_Instructions for the task:_ Give every line of the data again, exactly as it is written.

Collected data entries:
++++++

-- ==== Sys2Proof/Safety.lean ====
section
/-! DEFINITION. What counts as a safe step, and the terms in which the claims are stated: the slot whose instruction is
executed, what an instruction reads, the guard, the operands in order, and the state when an instruction has completed. -/

namespace Sys2Proof

/-- A step that answers a next state. -/
def SafeStep (s : Machine.State) : Prop := ∃ t, Machine.step s = .next t

/-- A state from which `n` steps answer next states. -/
def SafeFor : Nat → Machine.State → Prop
  | 0, _ => True
  | n + 1, s => ∃ t, Machine.step s = .next t ∧ SafeFor n t

end Sys2Proof

namespace Sys2Proof.Claims

open Sys2Proof.Machine

/-! ## Before an instruction -/

/-- Slot `n` of core `c` executes: it is the slot `x`, holds the thread `t` and has not met its wait limit. -/
abbrev At (s : State) (c n : Nat) (x : Slot) (t : Thread) : Prop :=
  s.cur = (c, n) ∧ slotOf s c n = x ∧ x.thread = some t ∧ x.limitHit = false

/-- The slot executes, and its thread is at home (R37). -/
abbrev AtHome (s : State) (c n : Nat) (x : Slot) (t : Thread) : Prop := At s c n x t ∧ x.visitFrom = none

/-- Every register of a list is FULL (R23). -/
abbrev Full (t : Thread) (rs : List Nat) : Prop := ∀ r ∈ rs, (regOf t r).full = true

/-- A predicate may be read: the thread is not STRICT, or the predicate carries no taint (R22). -/
abbrev Clean (t : Thread) (p : Nat) : Prop := ¬(strictOf t = true ∧ taintOf t p = true)

/-- The guard holds: the predicate may be read and is 1 (R130). -/
abbrev Guarded (t : Thread) (p : Nat) : Prop := Clean t p ∧ predOf t p = true

/-- No loop-back is due at this instruction, or its target passes the check of a transfer of control (R126, R169); `u`
is the thread after the effect of the instruction. -/
abbrev LoopOk (s : State) (c n : Nat) (t u : Thread) : Prop :=
  u.lpc.toNat ≤ 1 ∨ t.pc ≠ t.lpe ∨
    (checkTarget (modSlot s c n fun y => { restSlot y with thread := some { u with lpc := u.lpc - 1#32, pc := u.lps } })
      c n u.lps u.lps.toNat).isOk = true

/-- A transfer of control to an address that fails its check traps with the cause of the check; where the walk for it must follow
stores of the thread that are not performed yet it waits (R126, R356). -/
abbrev TargetFails (i : Instr) (s : State) (c n : Nat) (t : Thread) (a : Nat) : Prop :=
  ∀ e, checkTarget s c n t.pc a = .error e →
    (targetWaits s c n e = false → exec i s = .next (takeTrap s c n e none)) ∧
    (targetWaits s c n e = true → exec i s = .next { waitSlot s c n .drain with stalled := true })

/-- A transfer of control to an address passes its check (R126). -/
abbrev TargetOk (s : State) (c n : Nat) (pc : Pc) (a : Nat) : Prop := (checkTarget s c n pc a).isOk = true

/-! ## After an instruction -/

/-- The state with a thread in slot `n` of core `c` whose instruction has completed: nothing else is changed, the
wait count of R218 starts again. -/
def withThread (s : State) (c n : Nat) (t : Thread) : State :=
  modSlot s c n fun y => { restSlot y with thread := some t }

/-- The thread `u` past an instruction of `size` bytes at the PC of `t`: the next PC, or the loop-back of R169. -/
def landed (t u : Thread) (size : Nat) : Thread :=
  if u.lpc ≠ 0#32 ∧ t.pc = t.lpe then
    if 1 < u.lpc.toNat then { u with lpc := u.lpc - 1#32, pc := u.lps }
    else { u with lpc := 0#32, pc := t.pc + BitVec.ofNat 48 size }
  else { u with pc := t.pc + BitVec.ofNat 48 size }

++++++

_Task output:_
-- ==== Sys2Proof/Safety.lean ====
section
/-! DEFINITION. What counts as a safe step, and the terms in which the claims are stated: the slot whose instruction is
executed, what an instruction reads, the guard, the operands in order, and the state when an instruction has completed. -/

namespace Sys2Proof

/-- A step that answers a next state. -/
def SafeStep (s : Machine.State) : Prop := ∃ t, Machine.step s = .next t

/-- A state from which `n` steps answer next states. -/
def SafeFor : Nat → Machine.State → Prop
  | 0, _ => True
  | n + 1, s => ∃ t, Machine.step s = .next t ∧ SafeFor n t

end Sys2Proof

namespace Sys2Proof.Claims

open Sys2Proof.Machine

/-! ## Before an instruction -/

/-- Slot `n` of core `c` executes: it is the slot `x`, holds the thread `t` and has not met its wait limit. -/
abbrev At (s : State) (c n : Nat) (x : Slot) (t : Thread) : Prop :=
  s.cur = (c, n) ∧ slotOf s c n = x ∧ x.thread = some t ∧ x.limitHit = false

/-- The slot executes, and its thread is at home (R37). -/
abbrev AtHome (s : State) (c n : Nat) (x : Slot) (t : Thread) : Prop := At s c n x t ∧ x.visitFrom = none

/-- Every register of a list is FULL (R23). -/
abbrev Full (t : Thread) (rs : List Nat) : Prop := ∀ r ∈ rs, (regOf t r).full = true

/-- A predicate may be read: the thread is not STRICT, or the predicate carries no taint (R22). -/
abbrev Clean (t : Thread) (p : Nat) : Prop := ¬(strictOf t = true ∧ taintOf t p = true)

/-- The guard holds: the predicate may be read and is 1 (R130). -/
abbrev Guarded (t : Thread) (p : Nat) : Prop := Clean t p ∧ predOf t p = true

/-- No loop-back is due at this instruction, or its target passes the check of a transfer of control (R126, R169); `u`
is the thread after the effect of the instruction. -/
abbrev LoopOk (s : State) (c n : Nat) (t u : Thread) : Prop :=
  u.lpc.toNat ≤ 1 ∨ t.pc ≠ t.lpe ∨
    (checkTarget (modSlot s c n fun y => { restSlot y with thread := some { u with lpc := u.lpc - 1#32, pc := u.lps } })
      c n u.lps u.lps.toNat).isOk = true

/-- A transfer of control to an address that fails its check traps with the cause of the check; where the walk for it must follow
stores of the thread that are not performed yet it waits (R126, R356). -/
abbrev TargetFails (i : Instr) (s : State) (c n : Nat) (t : Thread) (a : Nat) : Prop :=
  ∀ e, checkTarget s c n t.pc a = .error e →
    (targetWaits s c n e = false → exec i s = .next (takeTrap s c n e none)) ∧
    (targetWaits s c n e = true → exec i s = .next { waitSlot s c n .drain with stalled := true })

/-- A transfer of control to an address passes its check (R126). -/
abbrev TargetOk (s : State) (c n : Nat) (pc : Pc) (a : Nat) : Prop := (checkTarget s c n pc a).isOk = true

/-! ## After an instruction -/

/-- The state with a thread in slot `n` of core `c` whose instruction has completed: nothing else is changed, the
wait count of R218 starts again. -/
def withThread (s : State) (c n : Nat) (t : Thread) : State :=
  modSlot s c n fun y => { restSlot y with thread := some t }

/-- The thread `u` past an instruction of `size` bytes at the PC of `t`: the next PC, or the loop-back of R169. -/
def landed (t u : Thread) (size : Nat) : Thread :=
  if u.lpc ≠ 0#32 ∧ t.pc = t.lpe then
    if 1 < u.lpc.toNat then { u with lpc := u.lpc - 1#32, pc := u.lps }
    else { u with lpc := 0#32, pc := t.pc + BitVec.ofNat 48 size }
  else { u with pc := t.pc + BitVec.ofNat 48 size }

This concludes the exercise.